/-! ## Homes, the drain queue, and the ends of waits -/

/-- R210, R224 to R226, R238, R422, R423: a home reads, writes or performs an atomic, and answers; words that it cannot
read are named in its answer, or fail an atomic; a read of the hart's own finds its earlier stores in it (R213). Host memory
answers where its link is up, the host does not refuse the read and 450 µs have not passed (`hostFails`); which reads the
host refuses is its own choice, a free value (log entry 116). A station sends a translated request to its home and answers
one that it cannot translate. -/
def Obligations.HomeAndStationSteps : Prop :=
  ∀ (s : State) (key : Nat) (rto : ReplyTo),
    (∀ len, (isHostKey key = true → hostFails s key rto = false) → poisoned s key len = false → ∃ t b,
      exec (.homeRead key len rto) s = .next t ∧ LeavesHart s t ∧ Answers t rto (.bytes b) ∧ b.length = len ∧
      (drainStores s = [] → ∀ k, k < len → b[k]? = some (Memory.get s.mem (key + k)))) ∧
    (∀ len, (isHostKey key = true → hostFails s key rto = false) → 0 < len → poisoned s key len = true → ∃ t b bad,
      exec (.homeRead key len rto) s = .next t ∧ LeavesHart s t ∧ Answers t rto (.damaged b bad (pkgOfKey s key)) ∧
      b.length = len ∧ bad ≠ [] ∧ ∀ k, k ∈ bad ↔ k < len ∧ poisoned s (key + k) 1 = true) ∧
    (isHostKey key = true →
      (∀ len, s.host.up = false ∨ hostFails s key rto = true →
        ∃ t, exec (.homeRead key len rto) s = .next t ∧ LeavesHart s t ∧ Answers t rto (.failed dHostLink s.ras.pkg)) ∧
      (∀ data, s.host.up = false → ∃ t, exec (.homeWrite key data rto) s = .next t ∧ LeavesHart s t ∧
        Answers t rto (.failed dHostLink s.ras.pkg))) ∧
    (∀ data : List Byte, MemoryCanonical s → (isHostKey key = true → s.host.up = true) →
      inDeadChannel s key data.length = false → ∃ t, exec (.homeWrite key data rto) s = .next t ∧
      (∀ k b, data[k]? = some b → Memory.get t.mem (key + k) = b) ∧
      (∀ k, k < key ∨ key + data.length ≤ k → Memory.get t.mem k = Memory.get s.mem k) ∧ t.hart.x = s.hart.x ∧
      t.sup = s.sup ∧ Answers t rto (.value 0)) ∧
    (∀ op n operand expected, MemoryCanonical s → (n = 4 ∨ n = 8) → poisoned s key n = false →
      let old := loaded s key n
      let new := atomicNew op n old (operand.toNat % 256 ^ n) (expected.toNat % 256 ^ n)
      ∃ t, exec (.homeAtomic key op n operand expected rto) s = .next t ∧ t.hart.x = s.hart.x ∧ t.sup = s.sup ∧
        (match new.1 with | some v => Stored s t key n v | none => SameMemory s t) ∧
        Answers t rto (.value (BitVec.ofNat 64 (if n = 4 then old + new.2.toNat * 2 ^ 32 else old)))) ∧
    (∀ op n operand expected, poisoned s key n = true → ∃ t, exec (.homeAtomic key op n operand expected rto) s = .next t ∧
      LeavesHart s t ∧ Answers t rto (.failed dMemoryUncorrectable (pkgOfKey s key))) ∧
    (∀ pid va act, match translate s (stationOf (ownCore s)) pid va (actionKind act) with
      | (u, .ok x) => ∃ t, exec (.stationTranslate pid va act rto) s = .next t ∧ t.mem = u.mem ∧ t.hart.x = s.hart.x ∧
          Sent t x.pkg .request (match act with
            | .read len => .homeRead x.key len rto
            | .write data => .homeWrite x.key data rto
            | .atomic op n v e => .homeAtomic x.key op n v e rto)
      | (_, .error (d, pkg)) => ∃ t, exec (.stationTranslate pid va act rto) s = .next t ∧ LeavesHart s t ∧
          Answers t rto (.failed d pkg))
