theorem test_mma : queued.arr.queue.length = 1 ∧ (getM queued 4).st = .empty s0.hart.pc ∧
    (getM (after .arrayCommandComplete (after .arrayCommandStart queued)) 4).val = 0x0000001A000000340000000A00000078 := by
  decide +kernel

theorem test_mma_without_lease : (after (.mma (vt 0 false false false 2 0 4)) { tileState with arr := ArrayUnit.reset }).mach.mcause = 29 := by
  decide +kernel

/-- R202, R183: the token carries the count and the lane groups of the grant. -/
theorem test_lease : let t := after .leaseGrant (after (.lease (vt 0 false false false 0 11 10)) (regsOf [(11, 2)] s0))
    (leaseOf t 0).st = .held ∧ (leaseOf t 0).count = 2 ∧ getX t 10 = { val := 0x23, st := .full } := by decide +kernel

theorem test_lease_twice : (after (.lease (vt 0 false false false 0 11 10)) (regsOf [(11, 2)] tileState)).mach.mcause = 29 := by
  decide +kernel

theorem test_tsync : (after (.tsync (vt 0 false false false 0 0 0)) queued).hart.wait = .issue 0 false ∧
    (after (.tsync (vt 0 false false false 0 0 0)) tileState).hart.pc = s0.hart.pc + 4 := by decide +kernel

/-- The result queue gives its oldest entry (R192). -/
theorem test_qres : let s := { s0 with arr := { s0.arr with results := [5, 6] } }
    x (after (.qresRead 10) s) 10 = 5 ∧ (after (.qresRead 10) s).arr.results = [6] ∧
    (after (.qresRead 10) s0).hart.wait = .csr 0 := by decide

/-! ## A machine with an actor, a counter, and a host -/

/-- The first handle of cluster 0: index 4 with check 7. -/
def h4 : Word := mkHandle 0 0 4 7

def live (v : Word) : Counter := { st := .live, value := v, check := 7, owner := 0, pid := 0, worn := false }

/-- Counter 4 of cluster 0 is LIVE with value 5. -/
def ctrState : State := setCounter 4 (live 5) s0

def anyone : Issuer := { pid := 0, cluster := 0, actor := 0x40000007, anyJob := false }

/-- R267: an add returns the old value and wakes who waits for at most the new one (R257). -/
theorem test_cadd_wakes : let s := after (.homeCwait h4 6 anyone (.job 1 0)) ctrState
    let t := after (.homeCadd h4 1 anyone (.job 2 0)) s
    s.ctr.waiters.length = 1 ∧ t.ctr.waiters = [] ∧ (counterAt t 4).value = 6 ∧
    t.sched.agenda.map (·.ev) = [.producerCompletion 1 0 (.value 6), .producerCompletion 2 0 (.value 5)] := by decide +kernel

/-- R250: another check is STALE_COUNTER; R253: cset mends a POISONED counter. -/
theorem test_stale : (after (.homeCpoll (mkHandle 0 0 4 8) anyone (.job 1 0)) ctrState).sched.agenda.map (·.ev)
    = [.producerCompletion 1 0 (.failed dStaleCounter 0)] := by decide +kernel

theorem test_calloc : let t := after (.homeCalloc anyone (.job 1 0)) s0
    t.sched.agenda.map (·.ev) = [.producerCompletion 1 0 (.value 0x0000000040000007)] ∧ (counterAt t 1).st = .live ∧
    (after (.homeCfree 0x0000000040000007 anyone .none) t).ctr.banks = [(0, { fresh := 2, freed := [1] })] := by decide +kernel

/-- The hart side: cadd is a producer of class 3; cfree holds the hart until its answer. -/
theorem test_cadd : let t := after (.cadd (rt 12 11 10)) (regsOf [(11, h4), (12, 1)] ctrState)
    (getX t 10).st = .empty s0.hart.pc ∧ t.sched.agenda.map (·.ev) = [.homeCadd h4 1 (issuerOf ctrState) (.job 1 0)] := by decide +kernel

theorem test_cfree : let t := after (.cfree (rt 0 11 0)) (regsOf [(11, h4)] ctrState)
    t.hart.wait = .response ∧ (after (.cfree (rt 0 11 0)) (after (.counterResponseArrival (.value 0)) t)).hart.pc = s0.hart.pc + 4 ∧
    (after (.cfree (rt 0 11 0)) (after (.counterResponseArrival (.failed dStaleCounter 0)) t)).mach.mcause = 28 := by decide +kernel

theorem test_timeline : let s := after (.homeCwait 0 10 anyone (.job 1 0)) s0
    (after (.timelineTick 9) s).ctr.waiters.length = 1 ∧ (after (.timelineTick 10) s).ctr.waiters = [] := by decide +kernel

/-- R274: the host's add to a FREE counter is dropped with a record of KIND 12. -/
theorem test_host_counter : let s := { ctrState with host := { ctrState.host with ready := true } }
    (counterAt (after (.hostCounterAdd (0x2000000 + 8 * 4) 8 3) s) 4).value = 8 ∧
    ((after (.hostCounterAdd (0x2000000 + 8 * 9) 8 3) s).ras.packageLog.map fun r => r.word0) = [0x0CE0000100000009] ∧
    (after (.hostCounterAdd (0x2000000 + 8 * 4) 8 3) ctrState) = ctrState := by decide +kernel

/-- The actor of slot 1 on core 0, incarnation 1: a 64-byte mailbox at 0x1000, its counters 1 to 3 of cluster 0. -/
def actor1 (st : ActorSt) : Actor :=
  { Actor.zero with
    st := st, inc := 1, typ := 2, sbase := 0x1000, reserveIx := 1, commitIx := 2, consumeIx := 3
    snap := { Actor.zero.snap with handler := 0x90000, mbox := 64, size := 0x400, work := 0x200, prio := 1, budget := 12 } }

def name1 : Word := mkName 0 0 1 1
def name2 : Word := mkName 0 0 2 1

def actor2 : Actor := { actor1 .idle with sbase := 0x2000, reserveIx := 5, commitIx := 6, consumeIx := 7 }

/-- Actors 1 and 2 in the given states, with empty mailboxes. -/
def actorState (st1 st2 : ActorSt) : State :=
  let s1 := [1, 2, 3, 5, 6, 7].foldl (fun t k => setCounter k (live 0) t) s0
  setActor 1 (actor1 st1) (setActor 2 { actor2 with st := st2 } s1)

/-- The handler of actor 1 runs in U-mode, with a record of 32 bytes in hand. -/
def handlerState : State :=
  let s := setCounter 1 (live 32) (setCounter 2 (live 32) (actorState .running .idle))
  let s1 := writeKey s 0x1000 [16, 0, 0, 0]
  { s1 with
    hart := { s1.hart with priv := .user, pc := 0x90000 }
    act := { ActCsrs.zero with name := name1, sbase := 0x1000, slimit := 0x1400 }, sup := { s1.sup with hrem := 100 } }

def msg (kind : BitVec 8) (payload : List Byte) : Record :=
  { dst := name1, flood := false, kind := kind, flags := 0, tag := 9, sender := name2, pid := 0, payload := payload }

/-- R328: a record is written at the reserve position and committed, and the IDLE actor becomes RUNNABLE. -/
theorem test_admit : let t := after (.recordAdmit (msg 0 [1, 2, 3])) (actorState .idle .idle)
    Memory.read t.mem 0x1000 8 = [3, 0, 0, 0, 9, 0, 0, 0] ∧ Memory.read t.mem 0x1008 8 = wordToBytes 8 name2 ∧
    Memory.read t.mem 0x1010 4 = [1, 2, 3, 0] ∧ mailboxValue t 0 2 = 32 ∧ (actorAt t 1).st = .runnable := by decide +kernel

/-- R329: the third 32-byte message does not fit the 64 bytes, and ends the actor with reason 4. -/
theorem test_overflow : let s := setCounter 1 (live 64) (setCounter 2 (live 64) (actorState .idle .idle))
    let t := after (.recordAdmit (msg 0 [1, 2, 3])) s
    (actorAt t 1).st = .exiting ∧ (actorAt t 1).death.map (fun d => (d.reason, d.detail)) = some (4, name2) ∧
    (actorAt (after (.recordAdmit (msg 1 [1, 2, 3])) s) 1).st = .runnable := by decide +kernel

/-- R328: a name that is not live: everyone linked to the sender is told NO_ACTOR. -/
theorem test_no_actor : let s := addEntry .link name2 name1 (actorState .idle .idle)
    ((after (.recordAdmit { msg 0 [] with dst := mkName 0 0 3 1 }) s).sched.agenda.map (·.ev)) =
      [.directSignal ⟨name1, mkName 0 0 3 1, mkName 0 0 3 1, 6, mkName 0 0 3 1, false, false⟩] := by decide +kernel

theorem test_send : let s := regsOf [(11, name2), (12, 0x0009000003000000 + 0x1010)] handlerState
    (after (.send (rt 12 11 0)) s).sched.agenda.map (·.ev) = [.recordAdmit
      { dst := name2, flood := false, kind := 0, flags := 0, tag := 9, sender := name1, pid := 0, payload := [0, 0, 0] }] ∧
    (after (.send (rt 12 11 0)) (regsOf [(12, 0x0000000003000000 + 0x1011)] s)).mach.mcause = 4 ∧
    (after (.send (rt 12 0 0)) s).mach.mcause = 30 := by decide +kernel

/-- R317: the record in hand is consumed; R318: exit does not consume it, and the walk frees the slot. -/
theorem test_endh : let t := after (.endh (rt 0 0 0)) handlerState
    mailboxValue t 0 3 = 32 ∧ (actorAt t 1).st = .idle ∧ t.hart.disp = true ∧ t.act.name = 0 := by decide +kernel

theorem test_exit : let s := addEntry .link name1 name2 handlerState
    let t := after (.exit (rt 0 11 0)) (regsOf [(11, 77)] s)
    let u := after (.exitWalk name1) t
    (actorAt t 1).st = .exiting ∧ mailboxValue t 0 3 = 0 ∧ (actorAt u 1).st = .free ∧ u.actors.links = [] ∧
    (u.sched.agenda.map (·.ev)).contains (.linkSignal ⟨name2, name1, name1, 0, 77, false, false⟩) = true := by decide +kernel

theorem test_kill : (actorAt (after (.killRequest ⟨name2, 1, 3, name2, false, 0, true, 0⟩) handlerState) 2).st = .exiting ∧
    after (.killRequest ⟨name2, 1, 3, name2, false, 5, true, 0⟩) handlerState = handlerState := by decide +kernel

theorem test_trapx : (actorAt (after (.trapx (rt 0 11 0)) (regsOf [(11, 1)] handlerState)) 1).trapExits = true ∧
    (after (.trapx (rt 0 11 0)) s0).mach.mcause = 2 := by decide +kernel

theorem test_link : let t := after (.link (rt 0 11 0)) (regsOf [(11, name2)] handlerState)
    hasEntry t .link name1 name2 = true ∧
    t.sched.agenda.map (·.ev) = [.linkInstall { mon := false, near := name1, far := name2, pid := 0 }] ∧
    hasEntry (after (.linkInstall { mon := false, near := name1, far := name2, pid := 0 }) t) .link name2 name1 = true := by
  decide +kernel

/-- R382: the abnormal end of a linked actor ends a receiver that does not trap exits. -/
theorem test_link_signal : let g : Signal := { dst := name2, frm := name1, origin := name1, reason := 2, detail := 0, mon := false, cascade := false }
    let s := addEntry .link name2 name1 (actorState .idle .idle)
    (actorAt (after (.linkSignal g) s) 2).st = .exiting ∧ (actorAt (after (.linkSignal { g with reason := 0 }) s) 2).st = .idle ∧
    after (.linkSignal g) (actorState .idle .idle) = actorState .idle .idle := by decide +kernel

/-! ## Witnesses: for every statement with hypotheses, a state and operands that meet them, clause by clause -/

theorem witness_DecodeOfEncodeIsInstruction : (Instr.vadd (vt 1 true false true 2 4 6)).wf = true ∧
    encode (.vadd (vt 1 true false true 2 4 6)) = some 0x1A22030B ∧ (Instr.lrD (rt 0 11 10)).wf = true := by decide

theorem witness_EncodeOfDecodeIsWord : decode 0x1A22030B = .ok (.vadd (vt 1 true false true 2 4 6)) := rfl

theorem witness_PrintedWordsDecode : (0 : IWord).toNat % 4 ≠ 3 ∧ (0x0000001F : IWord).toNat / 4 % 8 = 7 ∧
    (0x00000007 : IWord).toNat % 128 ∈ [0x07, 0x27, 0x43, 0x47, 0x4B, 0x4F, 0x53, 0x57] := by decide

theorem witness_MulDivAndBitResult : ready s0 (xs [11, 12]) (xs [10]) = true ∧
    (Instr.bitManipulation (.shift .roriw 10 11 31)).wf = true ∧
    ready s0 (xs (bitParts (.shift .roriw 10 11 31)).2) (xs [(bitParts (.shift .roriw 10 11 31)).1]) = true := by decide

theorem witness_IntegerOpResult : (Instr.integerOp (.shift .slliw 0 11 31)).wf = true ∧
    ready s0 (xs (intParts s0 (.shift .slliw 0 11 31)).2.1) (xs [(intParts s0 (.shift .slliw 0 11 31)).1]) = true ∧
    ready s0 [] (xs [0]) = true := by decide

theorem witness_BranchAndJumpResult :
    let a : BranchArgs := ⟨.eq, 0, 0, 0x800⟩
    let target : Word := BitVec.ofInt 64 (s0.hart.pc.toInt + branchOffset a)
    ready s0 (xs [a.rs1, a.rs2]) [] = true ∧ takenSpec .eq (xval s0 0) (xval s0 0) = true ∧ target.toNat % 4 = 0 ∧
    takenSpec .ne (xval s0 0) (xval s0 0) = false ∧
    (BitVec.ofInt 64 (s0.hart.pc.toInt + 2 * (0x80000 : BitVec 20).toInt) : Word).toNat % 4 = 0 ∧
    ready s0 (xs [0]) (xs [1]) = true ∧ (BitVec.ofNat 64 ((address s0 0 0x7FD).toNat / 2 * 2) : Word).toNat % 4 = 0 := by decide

## WHAT NEEDS TO BE DONE
Match on "queued" and report each line of the data above that has it.

## OUTPUT FOR THIS EXERCISE
theorem test_mma : queued.arr.queue.length = 1 ∧ (getM queued 4).st = .empty s0.hart.pc ∧
    (getM (after .arrayCommandComplete (after .arrayCommandStart queued)) 4).val = 0x0000001A000000340000000A00000078 := by
theorem test_tsync : (after (.tsync (vt 0 false false false 0 0 0)) queued).hart.wait = .issue 0 false ∧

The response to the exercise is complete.